• [Records for this exercise]:
---
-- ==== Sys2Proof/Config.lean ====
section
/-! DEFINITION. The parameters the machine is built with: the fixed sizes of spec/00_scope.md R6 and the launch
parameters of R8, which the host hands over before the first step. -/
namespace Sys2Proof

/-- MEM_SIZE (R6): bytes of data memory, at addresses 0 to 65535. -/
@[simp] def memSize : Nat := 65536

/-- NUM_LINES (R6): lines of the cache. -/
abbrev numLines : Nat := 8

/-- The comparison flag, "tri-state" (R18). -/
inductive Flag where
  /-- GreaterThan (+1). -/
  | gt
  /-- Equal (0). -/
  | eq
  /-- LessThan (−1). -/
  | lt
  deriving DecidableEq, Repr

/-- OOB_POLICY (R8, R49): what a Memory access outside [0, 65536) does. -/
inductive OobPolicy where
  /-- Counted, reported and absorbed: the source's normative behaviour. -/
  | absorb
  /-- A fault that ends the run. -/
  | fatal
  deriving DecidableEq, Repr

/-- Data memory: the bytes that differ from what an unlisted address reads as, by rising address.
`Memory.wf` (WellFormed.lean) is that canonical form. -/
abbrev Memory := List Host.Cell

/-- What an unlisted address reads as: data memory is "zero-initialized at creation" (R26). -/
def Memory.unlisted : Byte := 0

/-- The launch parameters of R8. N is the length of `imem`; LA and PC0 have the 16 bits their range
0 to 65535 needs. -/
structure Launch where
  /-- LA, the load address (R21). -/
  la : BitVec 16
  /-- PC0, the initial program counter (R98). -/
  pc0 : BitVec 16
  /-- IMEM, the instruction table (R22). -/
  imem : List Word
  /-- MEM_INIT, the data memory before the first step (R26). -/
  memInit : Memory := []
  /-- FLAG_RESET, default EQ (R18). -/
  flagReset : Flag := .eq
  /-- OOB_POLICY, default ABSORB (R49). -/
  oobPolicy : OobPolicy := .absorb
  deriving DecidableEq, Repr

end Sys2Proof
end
---
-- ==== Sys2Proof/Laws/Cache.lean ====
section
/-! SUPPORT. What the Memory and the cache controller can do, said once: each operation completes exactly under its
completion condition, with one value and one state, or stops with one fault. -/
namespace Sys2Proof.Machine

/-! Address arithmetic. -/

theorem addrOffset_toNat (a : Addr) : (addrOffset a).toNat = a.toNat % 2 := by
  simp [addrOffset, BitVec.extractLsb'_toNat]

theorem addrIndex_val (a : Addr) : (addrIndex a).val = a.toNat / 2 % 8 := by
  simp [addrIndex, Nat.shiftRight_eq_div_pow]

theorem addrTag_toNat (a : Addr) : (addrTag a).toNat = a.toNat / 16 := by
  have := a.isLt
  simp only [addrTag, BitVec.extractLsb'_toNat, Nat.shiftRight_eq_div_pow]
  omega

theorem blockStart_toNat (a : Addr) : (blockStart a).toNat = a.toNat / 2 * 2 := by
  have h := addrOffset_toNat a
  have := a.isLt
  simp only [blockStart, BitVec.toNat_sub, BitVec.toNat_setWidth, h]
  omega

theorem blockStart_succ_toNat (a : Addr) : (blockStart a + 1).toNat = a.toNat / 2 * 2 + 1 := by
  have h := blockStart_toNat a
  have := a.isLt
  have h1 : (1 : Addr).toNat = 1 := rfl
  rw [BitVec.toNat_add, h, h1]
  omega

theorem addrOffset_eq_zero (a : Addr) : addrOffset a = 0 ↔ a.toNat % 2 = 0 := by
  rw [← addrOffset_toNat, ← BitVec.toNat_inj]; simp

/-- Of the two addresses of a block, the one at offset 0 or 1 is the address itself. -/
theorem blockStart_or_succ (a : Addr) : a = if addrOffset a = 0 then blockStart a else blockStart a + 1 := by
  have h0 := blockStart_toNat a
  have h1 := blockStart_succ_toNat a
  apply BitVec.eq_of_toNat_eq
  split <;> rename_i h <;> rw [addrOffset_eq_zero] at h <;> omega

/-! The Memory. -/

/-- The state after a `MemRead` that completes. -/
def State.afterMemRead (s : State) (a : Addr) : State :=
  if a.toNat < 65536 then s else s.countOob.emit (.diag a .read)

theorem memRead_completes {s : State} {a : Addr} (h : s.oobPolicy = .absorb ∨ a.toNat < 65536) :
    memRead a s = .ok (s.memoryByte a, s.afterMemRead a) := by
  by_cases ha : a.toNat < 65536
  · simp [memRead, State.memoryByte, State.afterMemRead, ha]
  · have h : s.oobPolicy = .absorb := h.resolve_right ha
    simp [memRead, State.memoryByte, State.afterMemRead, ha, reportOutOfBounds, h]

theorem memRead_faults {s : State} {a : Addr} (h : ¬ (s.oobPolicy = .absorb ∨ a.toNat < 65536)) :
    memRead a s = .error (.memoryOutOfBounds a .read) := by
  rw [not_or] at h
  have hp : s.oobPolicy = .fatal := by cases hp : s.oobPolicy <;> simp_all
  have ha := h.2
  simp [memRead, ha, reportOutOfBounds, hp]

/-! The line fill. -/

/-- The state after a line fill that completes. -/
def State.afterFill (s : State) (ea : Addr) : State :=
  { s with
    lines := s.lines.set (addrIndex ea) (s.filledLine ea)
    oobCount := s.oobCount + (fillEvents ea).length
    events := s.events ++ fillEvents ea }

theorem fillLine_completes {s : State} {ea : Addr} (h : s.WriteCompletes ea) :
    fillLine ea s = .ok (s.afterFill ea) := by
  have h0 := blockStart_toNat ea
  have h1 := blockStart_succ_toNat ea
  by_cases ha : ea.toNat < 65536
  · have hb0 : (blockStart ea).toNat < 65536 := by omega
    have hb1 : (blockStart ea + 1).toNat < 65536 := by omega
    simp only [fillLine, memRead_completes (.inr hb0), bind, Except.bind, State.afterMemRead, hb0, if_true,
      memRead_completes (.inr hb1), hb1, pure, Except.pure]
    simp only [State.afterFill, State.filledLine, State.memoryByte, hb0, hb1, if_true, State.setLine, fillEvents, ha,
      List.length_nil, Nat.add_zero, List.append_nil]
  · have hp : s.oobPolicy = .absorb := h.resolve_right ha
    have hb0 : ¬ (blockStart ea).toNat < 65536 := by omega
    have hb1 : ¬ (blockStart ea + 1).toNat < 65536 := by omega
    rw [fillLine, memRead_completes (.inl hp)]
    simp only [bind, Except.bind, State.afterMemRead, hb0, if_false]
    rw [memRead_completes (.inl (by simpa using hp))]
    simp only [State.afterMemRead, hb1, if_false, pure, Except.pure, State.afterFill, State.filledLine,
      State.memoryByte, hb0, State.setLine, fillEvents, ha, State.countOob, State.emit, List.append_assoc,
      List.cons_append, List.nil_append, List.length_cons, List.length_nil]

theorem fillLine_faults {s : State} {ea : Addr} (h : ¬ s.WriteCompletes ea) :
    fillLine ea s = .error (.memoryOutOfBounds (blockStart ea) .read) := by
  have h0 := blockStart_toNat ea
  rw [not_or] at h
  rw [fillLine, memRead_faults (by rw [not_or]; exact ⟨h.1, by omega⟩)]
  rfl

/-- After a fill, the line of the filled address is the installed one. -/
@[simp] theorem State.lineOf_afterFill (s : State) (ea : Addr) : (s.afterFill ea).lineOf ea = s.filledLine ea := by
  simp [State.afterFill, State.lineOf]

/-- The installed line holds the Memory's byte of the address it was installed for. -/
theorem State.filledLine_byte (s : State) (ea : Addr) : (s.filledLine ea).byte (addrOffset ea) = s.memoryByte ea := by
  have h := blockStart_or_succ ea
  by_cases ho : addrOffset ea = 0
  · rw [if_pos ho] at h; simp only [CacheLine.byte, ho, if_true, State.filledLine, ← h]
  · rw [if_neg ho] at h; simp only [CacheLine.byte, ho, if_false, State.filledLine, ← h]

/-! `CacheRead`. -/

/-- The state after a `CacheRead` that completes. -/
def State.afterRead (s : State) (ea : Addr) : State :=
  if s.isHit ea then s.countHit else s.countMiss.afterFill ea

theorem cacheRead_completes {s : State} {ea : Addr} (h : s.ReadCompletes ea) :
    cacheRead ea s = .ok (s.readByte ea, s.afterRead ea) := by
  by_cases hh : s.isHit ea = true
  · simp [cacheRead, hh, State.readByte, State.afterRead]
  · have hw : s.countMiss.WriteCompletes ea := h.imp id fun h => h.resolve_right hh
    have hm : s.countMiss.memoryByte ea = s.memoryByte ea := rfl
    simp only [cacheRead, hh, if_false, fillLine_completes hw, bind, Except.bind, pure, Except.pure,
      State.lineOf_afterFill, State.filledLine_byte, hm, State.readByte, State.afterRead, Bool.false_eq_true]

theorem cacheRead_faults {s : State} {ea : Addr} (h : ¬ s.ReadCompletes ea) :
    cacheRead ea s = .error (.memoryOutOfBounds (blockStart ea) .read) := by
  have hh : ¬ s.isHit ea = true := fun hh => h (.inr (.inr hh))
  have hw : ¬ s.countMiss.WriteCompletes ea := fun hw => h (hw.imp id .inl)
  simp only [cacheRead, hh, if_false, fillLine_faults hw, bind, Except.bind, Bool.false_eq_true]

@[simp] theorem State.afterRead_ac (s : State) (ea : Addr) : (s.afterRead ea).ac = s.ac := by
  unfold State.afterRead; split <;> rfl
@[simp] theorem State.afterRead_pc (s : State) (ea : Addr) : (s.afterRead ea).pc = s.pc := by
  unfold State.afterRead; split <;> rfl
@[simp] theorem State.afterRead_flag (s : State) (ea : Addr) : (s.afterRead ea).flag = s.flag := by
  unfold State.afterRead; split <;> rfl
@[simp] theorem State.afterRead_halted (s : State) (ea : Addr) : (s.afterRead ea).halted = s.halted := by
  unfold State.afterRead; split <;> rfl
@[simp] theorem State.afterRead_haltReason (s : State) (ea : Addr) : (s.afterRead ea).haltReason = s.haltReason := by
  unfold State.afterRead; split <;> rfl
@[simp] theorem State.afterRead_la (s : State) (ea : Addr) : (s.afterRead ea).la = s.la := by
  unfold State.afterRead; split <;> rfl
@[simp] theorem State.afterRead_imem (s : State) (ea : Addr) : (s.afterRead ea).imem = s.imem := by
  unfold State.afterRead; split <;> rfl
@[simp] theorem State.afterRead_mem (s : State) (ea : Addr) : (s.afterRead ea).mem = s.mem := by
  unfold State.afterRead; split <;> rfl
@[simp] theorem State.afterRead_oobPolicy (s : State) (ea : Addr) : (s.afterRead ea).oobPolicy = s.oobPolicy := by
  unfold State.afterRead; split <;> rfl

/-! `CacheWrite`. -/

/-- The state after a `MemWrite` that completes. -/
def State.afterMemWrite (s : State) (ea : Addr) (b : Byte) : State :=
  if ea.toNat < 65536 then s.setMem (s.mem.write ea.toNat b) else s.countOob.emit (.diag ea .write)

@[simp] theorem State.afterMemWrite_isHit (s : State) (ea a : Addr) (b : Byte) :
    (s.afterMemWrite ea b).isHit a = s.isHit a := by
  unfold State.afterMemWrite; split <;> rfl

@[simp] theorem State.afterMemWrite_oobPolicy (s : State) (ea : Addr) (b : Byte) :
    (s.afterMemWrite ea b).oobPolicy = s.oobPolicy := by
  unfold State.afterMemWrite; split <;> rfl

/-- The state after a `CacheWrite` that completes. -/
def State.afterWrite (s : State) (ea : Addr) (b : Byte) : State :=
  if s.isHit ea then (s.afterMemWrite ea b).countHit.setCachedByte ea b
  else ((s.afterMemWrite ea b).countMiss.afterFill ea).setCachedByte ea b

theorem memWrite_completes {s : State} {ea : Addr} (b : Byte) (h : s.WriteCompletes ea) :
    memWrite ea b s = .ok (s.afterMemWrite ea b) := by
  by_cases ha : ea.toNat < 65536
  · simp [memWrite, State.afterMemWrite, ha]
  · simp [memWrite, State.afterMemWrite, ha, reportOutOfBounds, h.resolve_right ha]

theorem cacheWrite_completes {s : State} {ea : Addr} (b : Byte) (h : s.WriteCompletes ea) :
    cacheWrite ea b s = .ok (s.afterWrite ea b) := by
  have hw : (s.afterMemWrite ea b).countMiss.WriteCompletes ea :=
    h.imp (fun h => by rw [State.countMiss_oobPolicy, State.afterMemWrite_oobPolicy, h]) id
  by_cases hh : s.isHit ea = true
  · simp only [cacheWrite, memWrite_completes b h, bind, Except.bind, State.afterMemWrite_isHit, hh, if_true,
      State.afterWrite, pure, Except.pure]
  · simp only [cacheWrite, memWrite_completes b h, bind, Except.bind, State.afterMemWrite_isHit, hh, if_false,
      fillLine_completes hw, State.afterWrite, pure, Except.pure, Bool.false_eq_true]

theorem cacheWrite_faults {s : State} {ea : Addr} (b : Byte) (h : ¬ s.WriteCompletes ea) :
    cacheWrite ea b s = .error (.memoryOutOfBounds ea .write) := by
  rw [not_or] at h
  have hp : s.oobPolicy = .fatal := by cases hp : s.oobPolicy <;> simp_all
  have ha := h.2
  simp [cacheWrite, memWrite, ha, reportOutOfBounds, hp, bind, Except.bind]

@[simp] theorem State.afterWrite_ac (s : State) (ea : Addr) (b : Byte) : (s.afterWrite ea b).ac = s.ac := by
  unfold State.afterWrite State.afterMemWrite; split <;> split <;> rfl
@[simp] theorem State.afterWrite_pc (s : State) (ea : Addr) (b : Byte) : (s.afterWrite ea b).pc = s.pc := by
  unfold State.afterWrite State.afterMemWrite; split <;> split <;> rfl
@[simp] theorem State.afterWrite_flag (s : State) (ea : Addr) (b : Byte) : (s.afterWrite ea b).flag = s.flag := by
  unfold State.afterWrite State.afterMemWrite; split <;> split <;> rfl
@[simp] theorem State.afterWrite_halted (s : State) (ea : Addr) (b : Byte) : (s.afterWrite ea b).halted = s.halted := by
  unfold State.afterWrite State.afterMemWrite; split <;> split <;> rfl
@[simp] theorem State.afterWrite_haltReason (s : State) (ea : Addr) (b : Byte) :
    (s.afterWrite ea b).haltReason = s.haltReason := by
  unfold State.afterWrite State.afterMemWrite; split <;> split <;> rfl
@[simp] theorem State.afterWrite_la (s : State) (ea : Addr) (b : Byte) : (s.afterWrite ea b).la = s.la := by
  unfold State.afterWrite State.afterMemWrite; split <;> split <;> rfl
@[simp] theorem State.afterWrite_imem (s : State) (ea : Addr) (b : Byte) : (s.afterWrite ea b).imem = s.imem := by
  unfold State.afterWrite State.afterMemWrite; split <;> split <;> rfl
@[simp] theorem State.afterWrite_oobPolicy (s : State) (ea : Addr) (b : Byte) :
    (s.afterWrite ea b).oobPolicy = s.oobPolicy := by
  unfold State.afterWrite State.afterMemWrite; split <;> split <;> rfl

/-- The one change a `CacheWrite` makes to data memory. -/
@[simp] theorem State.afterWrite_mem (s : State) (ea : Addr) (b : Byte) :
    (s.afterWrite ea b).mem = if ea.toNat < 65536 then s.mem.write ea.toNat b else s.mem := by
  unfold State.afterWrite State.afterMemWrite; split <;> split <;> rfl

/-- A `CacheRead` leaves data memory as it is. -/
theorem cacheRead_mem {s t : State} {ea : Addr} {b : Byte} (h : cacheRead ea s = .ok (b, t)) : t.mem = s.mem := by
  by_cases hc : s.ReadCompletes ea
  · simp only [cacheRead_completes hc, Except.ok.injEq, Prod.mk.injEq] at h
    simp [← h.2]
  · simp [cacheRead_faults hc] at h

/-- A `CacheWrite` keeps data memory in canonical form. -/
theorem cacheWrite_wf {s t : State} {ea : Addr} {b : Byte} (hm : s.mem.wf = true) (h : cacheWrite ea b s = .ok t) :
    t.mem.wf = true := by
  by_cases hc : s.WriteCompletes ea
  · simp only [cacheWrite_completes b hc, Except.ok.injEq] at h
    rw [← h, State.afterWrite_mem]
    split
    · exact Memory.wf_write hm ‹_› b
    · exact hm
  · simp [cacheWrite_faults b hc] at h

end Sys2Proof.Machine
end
---
Reproduce exactly the stretch of the material above that starts at the line with "if a.toNat <" and ends at the line with "h : s.oobPolicy = .absorb := h.resolve_right ha", both included, and nothing else.

• [Solution to this problem]:
  if a.toNat < 65536 then s else s.countOob.emit (.diag a .read)

theorem memRead_completes {s : State} {a : Addr} (h : s.oobPolicy = .absorb ∨ a.toNat < 65536) :
    memRead a s = .ok (s.memoryByte a, s.afterMemRead a) := by
  by_cases ha : a.toNat < 65536
  · simp [memRead, State.memoryByte, State.afterMemRead, ha]
  · have h : s.oobPolicy = .absorb := h.resolve_right ha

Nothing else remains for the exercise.